# german shepherds at lancaster cal shelter



## jackinstuff69 (May 4, 2011)

thought i would share this just seen several german shepherds in lancaster cal shelters

so sad owner surrenders anyone who is looking to adopt please check this out

Department of Animal Care & Control

http://animalcare.lacounty.gov/LostFoundDetails.asp?AnimalID=A4310955
there were several today that were showing


----------



## MaggieRoseLee (Aug 17, 2001)

Have you seen we have a rescue section here? If you really want to save some of these dogs you need to read and follow the proper format, also give each dog their own thread so they can SHINE!

click this --> GSD Rescue Information - German Shepherd Dog Forums



jackinstuff69 said:


> thought i would share this just seen several german shepherds in lancaster cal shelters
> 
> so sad owner surrenders anyone who is looking to adopt please check this out
> 
> ...


----------



## Mre2me (Jul 25, 2011)

Ahh, I actually been to the Lancaster shelter. Its a pretty filthy place. I feel really bad for the dogs there. And it was actually hard to believe there was so many German Shepherds there.


----------



## Ingrid (Aug 29, 2010)

It is hard to get dogs out of the L.A. County Shelters; Many GSDs don't make it onto PetFinder or other Internet listings and you must call or go in person to even know they are there, making it harder to for long-distance adopters or rescues to help these dogs. Understaffed and with limited resources, it's a happy day when a dog does make it out of Lancaster!


----------



## Jessiewessie99 (Mar 6, 2009)

Ingrid said:


> It is hard to get dogs out of the L.A. County Shelters; Many GSDs don't make it onto PetFinder or other Internet listings and you must call or go in person to even know they are there, making it harder to for long-distance adopters or rescues to help these dogs. Understaffed and with limited resources, it's a happy day when a dog does make it out of Lancaster!

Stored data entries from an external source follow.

/-- A block of a version that changes only part of a block whose MAC fails (R373). -/
def State.versionBad (s : State) (t : Task) : Option Nat :=
  t.vblocks.find? fun blk => s.macBad ⟨64 * blk, 64 * mget 0 t.vloc blk, t.world, false⟩
    && !t.whole blk

/-- Applies a version at epoch `ep` (R24). -/
def State.applyVersion (s : State) (ep : Nat) (t : Task) : State := t.vblocks.foldl (fun s blk => s.applyBlk ep t blk) s

/-- Journal entries no snapshot needs any more are dropped (R26): those that belong to an epoch at or below every snapshot,
every thread's fetch epoch and the commit epoch. -/
def State.prune (s : State) : State :=
  let fS := s.benches.flatMap fun b => b.threads.map fun (_, t) => t.fetchEp
  let m := minNat s.epoch (s.snaps ++ fS)
  { s with jrnl := s.jrnl.filter fun e => m < e.ep, tjrnl := s.tjrnl.filter fun e => m < e.ep }.pruneSdc

/-! ### Translation -/

/-- Kinds of access for the permission check (R192). -/
inductive AKind where
  | load | store | fetch
  deriving DecidableEq, Repr

/-- A page-table level (Table 7.5): index position and width, table size, the leaf SZ code allowed (0 none), its page bits. -/
structure Level where
  lo   : Nat
  n    : Nat
  size : Nat
  leaf : Nat
  ptr  : Bool
  deriving DecidableEq, Repr

def levels : List Level :=
  [⟨43, 13, 2 ^ 16, 0, true⟩, ⟨30, 13, 2 ^ 16, 3, true⟩, ⟨21, 9, 2 ^ 12, 2, true⟩, ⟨16, 5, 2 ^ 8, 1, false⟩]

/-- A leaf found by a walk: the page's first WVA, its size and the entry. -/
structure Leaf where
  base : Nat
  size : Nat
  pte  : Nat
  deriving DecidableEq, Repr

/-- The entry faults of a leaf at level `lv` (R191): the lease ID is the one of the window slot that the address names, so a leaf
outside the windows has none (R13). -/
def leafOk (lv : Level) (e : Nat) : Bool :=
  bits e 15 8 == 0 && bits e 51 16 * 2 ^ 16 % 2 ^ lv.lo == 0 && !(bitAt e 6 && bitAt e 4)
    && (if bits e 63 52 == 0 then dpaKind (bits e 51 16 * 2 ^ 16) ≠ .window
        else bits e 2 1 == 3 && bits e 51 16 * 2 ^ 16 == windowBase + bits e 63 52 * gib)

/-- A fault: cause and sub-code (Table 5.4). -/
abbrev Flt := Cause × Nat

/-- A walk from a table base (R190, R191): every entry fault is TC_PAGE; `rd` reads an entry, or says why its address bars it. -/
def walkFrom (rd : Nat → Except Flt Nat) (va : Nat) : List Level → Nat → Except Flt Leaf
  | [], _ => .error (.page, 0)
  | lv :: rest, tbl =>
    if tbl % lv.size ≠ 0 then .error (.page, 0)
    else match rd (tbl + 8 * bits va (lv.lo + lv.n - 1) lv.lo) with
      | .error f => .error f
      | .ok e =>
        if !bitAt e 0 || bitAt e 7 then .error (.page, 0)
        else if bits e 2 1 = 0 then
          if lv.ptr && bits e 63 52 == 0 && bits e 6 3 == 0 then walkFrom rd va rest (bits e 51 8 * 2 ^ 8) else .error (.page, 0)
        else if bits e 2 1 = lv.leaf && leafOk lv e then
          .ok ⟨va / 2 ^ lv.lo * 2 ^ lv.lo, 2 ^ lv.lo, e⟩
        else .error (.page, 0)

/-- A lease fault's sub-code for a leased leaf, none while the lease is granted (R192, R345). -/
def State.leaseSub (s : State) (lid : Nat) : Option Nat :=
  match (mget Lease.none s.leases lid).state with
  | .granted => Option.none
  | .expired => some 1
  | .failed => some 3
  | _ => some 2

/-! ### Reaching other modules (R340, R346, R348) -/

/-- Whether a port carries no CXL traffic: it has been reported, and is down or a plain PCIe link (R340); one never reported counts as
up (log entry 30). -/
def State.portDown (s : State) (p : Nat) : Bool := (mget? s.hub.lse.ports p).any fun x => !(x.up && x.cxl)
/-- Whether every port path to a module is down (R348): every port that its bulletin was read over, or, where it was over none, every port
reported (log entry 30). -/
def State.pathsDown (s : State) (mid : Nat) : Bool :=
  match (mget? s.hub.lse.peers mid).map Peer.paths with
  | some (p :: ps) => (p :: ps).all s.portDown
  | _ => !s.hub.lse.ports.isEmpty && s.hub.lse.ports.all fun e => s.portDown e.1
/-- Whether what a module sends arrives: a path is up and it has not died (R346, R348). -/
def State.reaches (s : State) (mid : Nat) : Bool := !s.pathsDown mid && !(mget? s.hub.lse.peers mid).any Peer.silent

/-- Whether the module holds a line itself: a strong copy, a clean copy, or a line of the SDC. -/
def State.lineHere (s : State) (blk : Nat) : Bool :=
  s.copies.any (fun c => c.line = blk) || s.clean.any (fun c => c.line = blk) || s.hub.sdc.lines.any fun x => x.line = blk && x.upto = none
/-- The lender of the leased memory that a line's home stands in. -/
def State.lenderOf (s : State) (blk : Nat) : Nat := (mget Lease.none s.leases (leaseAt (64 * s.homeOf blk))).lender
/-- A line that stands at a lender which has not given it yet (R340; log entry 3), or does not answer (R346): an access to it waits, until the
lender answers or is declared failed. -/
def State.lineAway (s : State) (blk : Nat) : Bool :=
  s.leased blk && !s.lineHere blk && (!s.reaches (s.lenderOf blk) || (dpaKind (64 * blk) = .window && !s.fetched.contains blk))
/-- The lender answers the read of a line of a borrowed window (R340) with its bytes and tag. -/
def State.lineArrives (s : State) (blk : Nat) (bs : List Byte) (t : Tag) : State :=
  if dpaKind (64 * blk) = .window && !s.fetched.contains blk && s.reaches (s.lenderOf blk) && bs.length = 64 then
    { s with fetched := insertNat s.fetched blk, mem := mputs 0 s.mem (64 * blk) bs, tags := mput tag0 s.tags blk t }
  else s
/-- The sub-code that stands for such a wait while an access is checked; no fault carries it. -/
def waitSub : Nat := 16
/-- Whether the fault of an access is such a wait. -/
def AFault.waits (f : AFault) : Bool := f.c = .lease && f.sub = waitSub
def State.awayBar (s : State) (a : Nat) : Option Flt := if s.lineAway (a / 64) then some (.lease, waitSub) else none

/-- Whether a pool extent is lent out, so that the lender's own accesses take TC_PERM (R347). -/
def State.lentExtent (s : State) (ext : Nat) : Bool :=
  s.leases.any fun (_, l) => l.role = .lent && l.ext = ext && (l.state = .offered || l.state = .granted || l.state = .recalling)

/-- Pool extents that back HSS (R328). -/
def State.hssExtent (s : State) (ext : Nat) : Bool := 2048 - s.hub.flash.hext ≤ ext && ext < 2048

/-- What bars a DPA to every agent but the units of R14 and R347, whatever named it (R13, R14, R345, R347, R328, R366). -/
def State.dpaKindBar (s : State) (a : Nat) : Option Flt :=
  match dpaKind a with
  | .hbm => none
  | .pool => if s.lentExtent ((a - tib) / gib) || s.hssExtent ((a - tib) / gib) then some (.perm, 0) else none
  | .window => (s.leaseSub ((a - windowBase) / gib)).map fun k => (.lease, k)
  | .hss | .mmio => some (.perm, 0)
  | .hole => some (.page, 0)

/-- The same for a read, which waits for a line that its lender has not given (R346). -/
def State.dpaBar (s : State) (a : Nat) : Option Flt := (s.dpaKindBar a).orElse fun _ => s.awayBar a

/-- Entries are read through the SDC at device scope, outside every version (R192). -/
def State.readPte (s : State) (a : Nat) : Except Flt Nat :=
  match s.dpaBar a with
  | some f => .error f
  | none => .ok (leNat ((upto 8).map fun i => s.byte (a + i)))
def State.walk (s : State) (world va : Nat) : Except Flt Leaf :=
  walkFrom s.readPte va levels (s.world world).root

/-- An empty core: every bank owned by world 0 in cache mode, as at reset (R364). -/
def LsuCnt.zero : LsuCnt := ⟨0, 0, 0, 0, 0⟩
def Core.init : Core :=
  { banks := List.replicate 32 ⟨0, .cache⟩, spad := [], fresh := [], wr := [], landing := [], stags := [], pres := [], fifos := [],
    inbox := [[], []], outbox := [[], []], boxv := [], smarked := [], cnt := LsuCnt.zero }
def State.core (s : State) (c : Nat) : Core := mget Core.init s.cores c
def State.updCore (s : State) (c : Nat) (f : Core → Core) : State := { s with cores := mupd Core.init s.cores c f }

def Drawer.init : Drawer := { world := 0, swapout := 0, swapin := 0, issued := 0, spill := 0, refill := 0 }

/-- A page walk started (R203). -/
def State.countWalk (s : State) (core : Nat) : State :=
  if core < 192 then s.updCore core fun c => { c with cnt := { c.cnt with walks := c.cnt.walks + 1 } } else s

/-- Checks 2 to 4 of R192 on a leaf, for the DPA of the access. -/
def State.leafFault (s : State) (world : Nat) (k : AKind) (lf : Leaf) (dpa : Nat) : Option Flt :=
  let perm := match k with
    | .load => bitAt lf.pte 3
    | .store => bitAt lf.pte 4
    | .fetch => bitAt lf.pte 5
  if !perm then some (.perm, 0)
  else match dpaKind dpa with
    | .hole => some (.page, 0)
    | .hss => some (.perm, 0)
    | .hbm | .pool | .window => if k = .store then s.dpaKindBar dpa else s.dpaBar dpa
    | .mmio =>
      if world = 0 then none
      else if dpa / 4096 = (mmioBase + 2 ^ 32) / 4096 + world && !bitAt lf.pte 4 then none else some (.perm, 0)

/-- How `State.tlbs` names the translation cache that a cluster's cores share (R192). -/
def clusterTlb (core : Nat) : Nat := 1024 + core / 4
/-- A translation cache takes an entry; a full one, of 4096 entries at a core and 65536 at a cluster, loses its oldest (R192). -/
def State.tlbPut (s : State) (e : Tlb) : State :=
  let mine := s.tlbs.filter fun x => x.core = e.core
  let xs := if mine.length < (if e.core < 1024 then 4096 else 65536) then s.tlbs else match mine.getLast? with
    | some x => s.tlbs.erase x
    | none => s.tlbs
  { s with tlbs := e :: xs }
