/-- A strong write at its executing place; writes wake watches (R168). -/
def State.strongWrite (s : State) (p : Place) (at_ : SPlace) (l : Loc) (bs : List Byte) : State :=
  let s := s.widen p at_ (l.dpa / 64)
  match at_ with
  | .home => s.sliceWrite l bs
  | .fabric => (s.homeWrite l bs).patchSeen l bs
  | .copy c =>
    let data := patch (s.lineAt c l) (l.dpa % 64) bs
    let s := match s.copy? c (l.dpa / 64) with
      | some _ => s
      | none => s.fillRels (l.dpa / 64) (s.fillFrom c (l.dpa / 64)) (.copy c)
    let s := s.fillCopy { at_ := c, line := l.dpa / 64, wva := l.wva / 64 * 64, data := data, dirty := true, world := l.world }
    if s.watched (l.dpa / 64) then s.touched (l.dpa / 64) else s

/-- The dirty lines of a place. -/
def State.dirtyAt (s : State) (c : CopyAt) : List Nat := (s.copies.filter fun x => x.at_ = c && x.dirty).map Copy.line

/-- The push of a release (R34): to the cluster cache, on to the home slice, or on to the home modules, which then hold every line
that commits and strong stores of this device dirtied (R30). -/
def State.release (s : State) (p : Place) (at_ : SPlace) : State :=
  let core (s : State) : State := (s.dirtyAt (.core (coreIx p))).foldl (fun s x => s.pushCore (coreIx p) x) s
  let home (s : State) : State := (s.dirtyAt (.cluster (clusterOf p))).foldl (fun s x => s.pushCluster (clusterOf p) x) s
  match at_ with
  | .copy (.core _) => s
  | .copy (.cluster _) => core s
  | .home => home (core s)
  | .fabric => let s := home (core s); (s.unpushed.map Prod.fst).foldl State.pushSlice s

/-- An acquire above core scope: clean copies, which may be evicted at any time (R188), are not used any more. -/
def State.acquire (s : State) (at_ : SPlace) : State :=
  match at_ with
  | .copy (.core _) => s
  | _ => { s with copies := s.copies.filter fun x => x.dirty }

/-! ### Atomic operations (Table 7.8) -/

/-- The operation of an atomic: current, operand and compare values of `n` bits. -/
abbrev AOp := Nat → Nat → Nat → Nat → Nat

def aAdd : AOp := fun n m v _ => (m + v) % 2 ^ n
def aMin : AOp := fun n m v _ => if sx n v < sx n m then v else m
def aMax : AOp := fun n m v _ => if sx n m < sx n v then v else m
def aMinu : AOp := fun _ m v _ => Nat.min m v
def aMaxu : AOp := fun _ m v _ => Nat.max m v
def aAnd : AOp := fun _ m v _ => m &&& v
def aOr : AOp := fun _ m v _ => m ||| v
def aXor : AOp := fun _ m v _ => m ^^^ v
def aXchg : AOp := fun _ _ v _ => v
def aCas : AOp := fun _ m v c => if m = c then v else m
def aFadd : AOp := fun _ m v _ =>
  (enc32 (roundTo fmt32 .rne 0 (addFp false (dec32 (BitVec.ofNat 32 m)) (dec32 (BitVec.ofNat 32 v))).1).1).toNat
def aFmax : AOp := fun _ m v _ =>
  let x := dec32 (BitVec.ofNat 32 m)
  let y := dec32 (BitVec.ofNat 32 v)
  if y.isNan then m else if x.isNan then v else if x.ltSigned y then v else m
def aInc : AOp := fun _ m v _ => if v ≤ m then 0 else m + 1
def aDec : AOp := fun _ m v _ => if m = 0 || v < m then v else m - 1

Actually is not that hard(I live in the LA County and volunteer at 2 shelters in the LA county.) I go on Petfinder all the time and see many GSDs in the LA area. I am looking right now and I see many. And many places, if you are serious, you will go out and meet the dog, and the shelter/rescue will not mind, they might even work with rescues that are near you for transport. There is a GSD rescue in Los Angeles that has a rescue out in Colorado.


----------



## Ingrid (Aug 29, 2010)

Thanks for some positive news, Jessica and thanks for all of your hard work too!


----------